• RECORDS FOR PROCESSING

/-- The context a stored line holds; what travels beside it is given by the caller. -/
def Ctx.ofLine (l : List Byte) : Ctx :=
  let f := lineField l 0xCA 2
  { gpr := Vector.ofFn fun i => wordN (lineField l (8 * i.val) 8), pc := wordN (lineField l 0xC0 8),
    pred := BitVec.ofNat 16 (lineField l 0xC8 2) ||| 1, intrap := bitOf f 7, leader := bitOf f 6, gang := bitOf f 5,
    pinq := bitOf f 4, pins := bitOf f 3, pinv := bitOf f 2, parked := bitOf f 1, guest := bitOf f 0,
    strandId := BitVec.ofNat 32 (lineField l 0xCC 4), block := BitVec.ofNat 24 (lineField l 0xD0 3),
    launch := BitVec.ofNat 16 (lineField l 0xD4 2), tdom := tdomRead (BitVec.ofNat 16 (lineField l 0xD6 2)),
    future := wordN (lineField l 0xD8 8), tmode := tmodeRead (BitVec.ofNat 32 (lineField l 0xE0 4)), bcore := 0, lane := 0, gsz := 0,
    fseq := none, foreign := none }

/-- Pinned (R35). -/
def Ctx.pinned (x : Ctx) : Bool := x.gang || x.pinv || x.pins || x.pinq

/-! ### Writes of agents outside the strands -/

/-- Whether a chunk has made its first access. -/
def Chunk.accessed (c : Chunk) : Bool :=
  !(c.reads.isEmpty && c.writes.isEmpty && c.upds.isEmpty && c.vreads.isEmpty && c.vwrites.isEmpty)

/-- A chunk that writes lines commits, or an engine fills a granule (R143): every open chunk that has made its first access is in
conflict if it has touched one of them, or when it touches one later (R37). -/
def State.flagLines (s : State) (lines : List Nat) : State :=
  s.mapSlots fun _ _ x =>
    if x.chunk.isOpen && x.chunk.accessed then
      { x with chunk := { x.chunk with
          conflict := x.chunk.conflict || lines.any x.chunk.touches
          seen := lines.foldl (fun l n => insertNat n l) x.chunk.seen } }
    else x

/-- The line an access belongs to in signatures: of the virtual address in the translated space, of the storage address in a
window, whose own-scratchpad names are aliases (R42). -/
def lineKey (va sa : Nat) : Nat := if va < 2 ^ 56 then lineOf va else lineOf sa

/-- A write performed at its home at once by an agent other than a chunk: update-only lines are recalled first (R57), and chunks
that touched the line conflict. -/
def State.devWrite (s : State) (va sa : Nat) (bytes : List Byte) : State :=
  let s := if va < 2 ^ 56 then s.recall (lineOf va) else s
  (s.putBytes va sa bytes).flagTouched [lineKey va sa]

/-- A read performed at its home at once by such an agent. -/
def State.devRead (s : State) (va sa n : Nat) : List Byte × State :=
  let s := if va < 2 ^ 56 then s.recall (lineOf va) else s
  (s.mem.readN sa n, s)

/-- Resolve an address of the translated space for such an agent, with a domain, at the address's home. -/
def State.devResolve (s : State) (dom need va : Nat) : Res × State :=
  if va < 2 ^ 56 then s.resolve (s.homeOf va) dom need va true else (.malformed, s)

/-! ### The management event queue (R289, R290) -/

/-- The 32 bytes of a record. -/
def MeqRec.bytes (r : MeqRec) : List Byte :=
  leBytes 8 (r.kind % 256 + 2 ^ 16 * (r.cluster % 65536) + 2 ^ 32 * (r.seq % 2 ^ 32)) ++ leBytes 8 r.arg0.toNat
    ++ leBytes 8 r.arg1.toNat ++ leBytes 8 r.arg2.toNat

/-- Whether a record takes an answer (R290, R348). -/
def MeqRec.answerable (r : MeqRec) : Bool := r.kind != 6 && !(r.kind == 9 && bitsOf r.arg1.toNat 39 32 != 1)

/-- Events that wait at their sources enter the device, oldest first, while it holds fewer than 256 records (R289). SEQ is the
number of the record since reset (DEDUCED, log 23). -/
def State.meqTake : Nat → State → State
  | 0, s => s
  | n + 1, s =>
    match s.meqPend with
    | [] => s
    | r :: rest =>
      if s.meqWait.length < 256 then
        State.meqTake n
          { s with meqWait := s.meqWait ++ [{ r with seq := s.meqSeq % 2 ^ 32 }], meqPend := rest, meqSeq := s.meqSeq + 1 }
      else s

/-- Bytes of the event ring are stored as an access of BAR 2 is made, to this device, the host or a peer (R284, R286, R289); none where the
store has to wait. -/
def State.ringStore (s : State) (va : Nat) (bytes : List Byte) : Option State :=
  match s.devResolve 0 2 va with
  | (.ok sa, s) => some (s.devWrite va sa bytes)
  | (.peer dev, s) =>
    if dev = 0x7FFF then some (s.devWrite (hostSa va) (hostSa va) bytes)
    else if s.linkStalled dev then none
    else some (s.sendPeer dev va 0 (.store bytes))
  | (_, _) => none

/-- Write the oldest waiting record to the ring, while the ring has room and its page admits the write. -/
def State.meqWrite (s : State) : Option State :=
  match s.meqWait with
  | [] => none
  | r :: rest =>
    let base := s.regs.meqbase.toNat / 2 ^ 15 * 2 ^ 15
    if base == 0 || decide (1024 ≤ (s.regs.meqWidx - s.regs.meqRidx).toNat) then none
    else
      let va := base + 32 * (s.regs.meqWidx.toNat % 1024)
      if s.switches va then none else
      match s.ringStore va r.bytes with
      | some s =>
        let b := s.regs.meqbase.toNat
        some { s with
          meqWait := rest
          meqOpen := if r.answerable then s.meqOpen ++ [r] else s.meqOpen
          regs := { s.regs with meqWidx := s.regs.meqWidx + 1 }
          msix := if bitOf b 6 then s.msix ++ [b % 64] else s.msix }
      | none => none

/-- Waiting records go to the ring in order, and pending events take their room. -/
def State.meqDrain : Nat → State → State
  | 0, s => s
  | n + 1, s =>
    let s := s.meqTake s.meqPend.length
    match s.meqWrite with
    | some s => State.meqDrain n s
    | none => s

/-- Post a record. -/
def State.postFor (s : State) (ref kind cluster : Nat) (arg0 arg1 arg2 : Word) : State :=
  let s := { s with meqPend := s.meqPend ++ [{ kind, cluster, seq := 0, arg0, arg1, arg2, ref }] }
  State.meqDrain (s.meqPend.length + s.meqWait.length + 1) s
def State.post (s : State) (kind cluster : Nat) (arg0 arg1 arg2 : Word) : State := s.postFor 0 kind cluster arg0 arg1 arg2

/-! ### Blocks -/

def State.blockOf (s : State) (x : Ctx) : Option Block :=
  if x.foreign.isSome then none else s.block? x.launch.toNat x.block.toNat
/-- What came with a strand shipped from a peer of its launch there: its dictionary and its handlers, free values (log 16). Its number
is none of this device's. -/
def Launch.ofPeer (dev n : Nat) : Launch :=
  let f := Config.peerLaunch dev n
  { num := 2 ^ 16 * (dev + 1) + n, queue := 0, prio := 0, bsz := 0, steal := 0, manual := false, dom := 0, count := 1
    entry := 0, tvec := wordN (f 0), tfut := wordN (f 1), dict := f 2 % 2 ^ 52 * 2 ^ 12, dcnt := f 3 % 1025, spill := 0, spl := 0
    param := 0, doneIdx := 0, doneEn := false, dies := 0, dealt := 1, complete := 0 }
/-- The launch of a strand. -/
def State.launchOf (s : State) (x : Ctx) : Option Launch :=
  match x.foreign with
  | some dev => some (Launch.ofPeer dev x.launch.toNat)
  | none => s.launch? x.launch.toNat
/-- Cores per block of a block's launch. -/
def State.coresOf (s : State) (b : Block) : Nat :=
  match s.launch? b.launch with
  | some l => l.cores
  | none => 1
/-- First core of a strand's own block, where it runs; none for a strand shipped from a peer. -/
def State.baseOf (s : State) (x : Ctx) : Option Nat := (s.blockOf x).bind Block.base?
/-- Whether a core belongs to the strand's own block; a strand that has none, which dealing never makes, counts every core as its own (log 5). -/
def State.ownCore (s : State) (x : Ctx) (c : Nat) : Bool :=
  if x.foreign.isSome then false
  else
    match s.blockOf x with
    | none => true
    | some b =>
      match b.base? with
      | some base => decide (base ≤ c) && decide (c < base + s.coresOf b)
      | none => false
/-- Manual placement of the strand's own block (R32), and of the block that owns a core. -/
def State.manualOf (s : State) (x : Ctx) : Bool := ((s.launchOf x).map (·.manual)).getD false
def State.manualCore (s : State) (c : Nat) : Bool :=
  match (s.coreAt c).owner with
  | some o => ((s.launch? o.1).map (·.manual)).getD false
  | none => false
/-- The cluster that a strand's block occupies (R330), or the core's where no block is resident. -/
def State.clusterFor (s : State) (x : Ctx) (c : Nat) : Nat :=
  match s.baseOf x with
  | some b => clusterOf b
  | none => clusterOf c
/-- The block on a core. -/
def State.blockAt (s : State) (c : Nat) : Option Block := (s.coreAt c).owner.bind fun o => s.block? o.1 o.2.1

/-! ### Slots -/

/-- An empty slot keeps the trap registers, which belong to the slot (R174). -/
def Slot.cleared (x : Slot) : Slot := { Slot.empty with tepc := x.tepc, tcause := x.tcause, taddr := x.taddr }
def State.clearSlot (s : State) (c k : Nat) : State := s.modSlot c k Slot.cleared

/-- A strand as it stands on a core: GUEST and BCORE follow where it runs (R28, R52). -/
def State.seatCtx (s : State) (c : Nat) (x : Ctx) : Ctx :=
  let own := s.ownCore x c
  { x with
    guest := !own
    bcore := if own then ((s.baseOf x).map (fun b => c - b)).getD x.bcore else x.bcore }

/-- A strand starts in a slot, with the predictor it brings (R51, R147). -/
def State.place (s : State) (c k : Nat) (x : Ctx) (h n : Nat) : State :=
  let old := (s.slotAt c k).cleared
  s.setSlot c k { old with occ := .running, ctx := s.seatCtx c x, predH := h, predN := n }

/-! ### Deques and spill rings (R31) -/

/-- Where a launch's spill ring of a block stands. -/
def Launch.spillAt (l : Launch) (b i : Nat) : Nat := l.spill + 256 * 2 ^ l.spl * b + 256 * (i % 2 ^ l.spl)

/-- Contexts in a block's spill ring. -/
def Block.spilled (b : Block) : Nat := b.spillTail - b.spillHead

/-- Move a context to the block's spill ring; it stays where it is when the ring is full or refuses the write. -/
def State.spill (s : State) (b : Block) (core : Nat) (x : Ctx) : Option State :=
  match s.launch? b.launch with
  | none => none
  | some l =>
    if 2 ^ l.spl ≤ b.spilled then none
    else
      let va := l.spillAt b.index b.spillTail
      match s.devResolve l.dom 2 va with
      | (.ok sa, s) =>
        some ((s.devWrite va sa x.toLine).modBlock b.launch b.index fun b =>
          { b with spillTail := b.spillTail + 1, spillSide := b.spillSide ++ [{ core, bcore := x.bcore, fseq := x.fseq, id := x.strandId }] })
      | (_, _) => none

/-- Push onto the bottom; a full deque first moves its top entry to the spill ring. -/
def State.pushBottom (s : State) (c : Nat) (x : Ctx) : State :=
  let q := (s.coreAt c).deque
  match q with
  | [] => s.modCore c fun k => { k with deque := [x] }
  | top :: rest =>
    if q.length < 64 then s.modCore c fun k => { k with deque := k.deque ++ [x] }
    else
      match (s.blockAt c).bind fun b => s.spill b c top with
      | some s => s.modCore c fun k => { k with deque := rest ++ [x] }
      | none => s.modCore c fun k => { k with deque := k.deque ++ [x] }

/-- Push onto the top; where the deque is full, the pushed context is its top and spills. What happens where the spill ring is full too,
the spec does not say: the deque then holds more than its 64 entries (DESIGN CHOICE, log 92), here and for a guest's return. -/
def State.pushTop (s : State) (c : Nat) (x : Ctx) : State :=
  if (s.coreAt c).deque.length < 64 then s.modCore c fun k => { k with deque := x :: k.deque }
  else
    match (s.blockAt c).bind fun b => s.spill b c x with
    | some s => s
    | none => s.modCore c fun k => { k with deque := x :: k.deque }

/-- The context at position `i` of a block's spill ring, whose line is read as any other (R344). -/
def State.spilledAt (s : State) (b : Block) (i : Nat) : Option (List Byte × State) :=
  match s.launch? b.launch with
  | none => none
  | some l =>
    let va := l.spillAt b.index i
    match s.devResolve l.dom 1 va with
    | (.ok sa, s) => some (((s.probe (some va) sa 256).2).devRead va sa 256)
    | (_, _) => none

/-- The context at place `j` of those in the ring, oldest first, leaves it: the oldest leaves at the head, the newest at the tail, and
one between them by a move of the newer ones down (DEDUCED, log 92). -/
def State.unspillAt (s : State) (b : Block) (j : Nat) : Option (Ctx × State) :=
  match s.launch? b.launch, s.spilledAt b (b.spillHead + j), b.spillSide[j]? with
  | some l, some (line, s), some side =>
    let x := { Ctx.ofLine line with bcore := side.bcore, fseq := side.fseq }
    let gone (s : State) : State :=
      s.modBlock b.launch b.index fun b =>
        if j = 0 then { b with spillHead := b.spillHead + 1, spillSide := b.spillSide.drop 1 }
        else { b with spillTail := b.spillTail - 1, spillSide := b.spillSide.eraseIdx j }
    let down (s : Option State) (i : Nat) : Option State :=
      match s.bind fun s => s.spilledAt b (b.spillHead + i + 1) with
      | none => none
      | some (line, s) =>
        let va := l.spillAt b.index (b.spillHead + i)
        match s.devResolve l.dom 2 va with
        | (.ok sa, s) => some (s.devWrite va sa line)
        | (_, _) => none
    if j = 0 then some (x, gone s)
    else
      match ((List.range (b.spillSide.length - 1 - j)).map (j + ·)).foldl down (some s) with
      | some s => some (x, gone s)
      | none => none
  | _, _, _ => none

• WHAT TO WORK ON
Look through the data and show every line containing "onto".

• RESPONSE BELOW
/-- Push onto the bottom; a full deque first moves its top entry to the spill ring. -/
/-- Push onto the top; where the deque is full, the pushed context is its top and spills. What happens where the spill ring is full too,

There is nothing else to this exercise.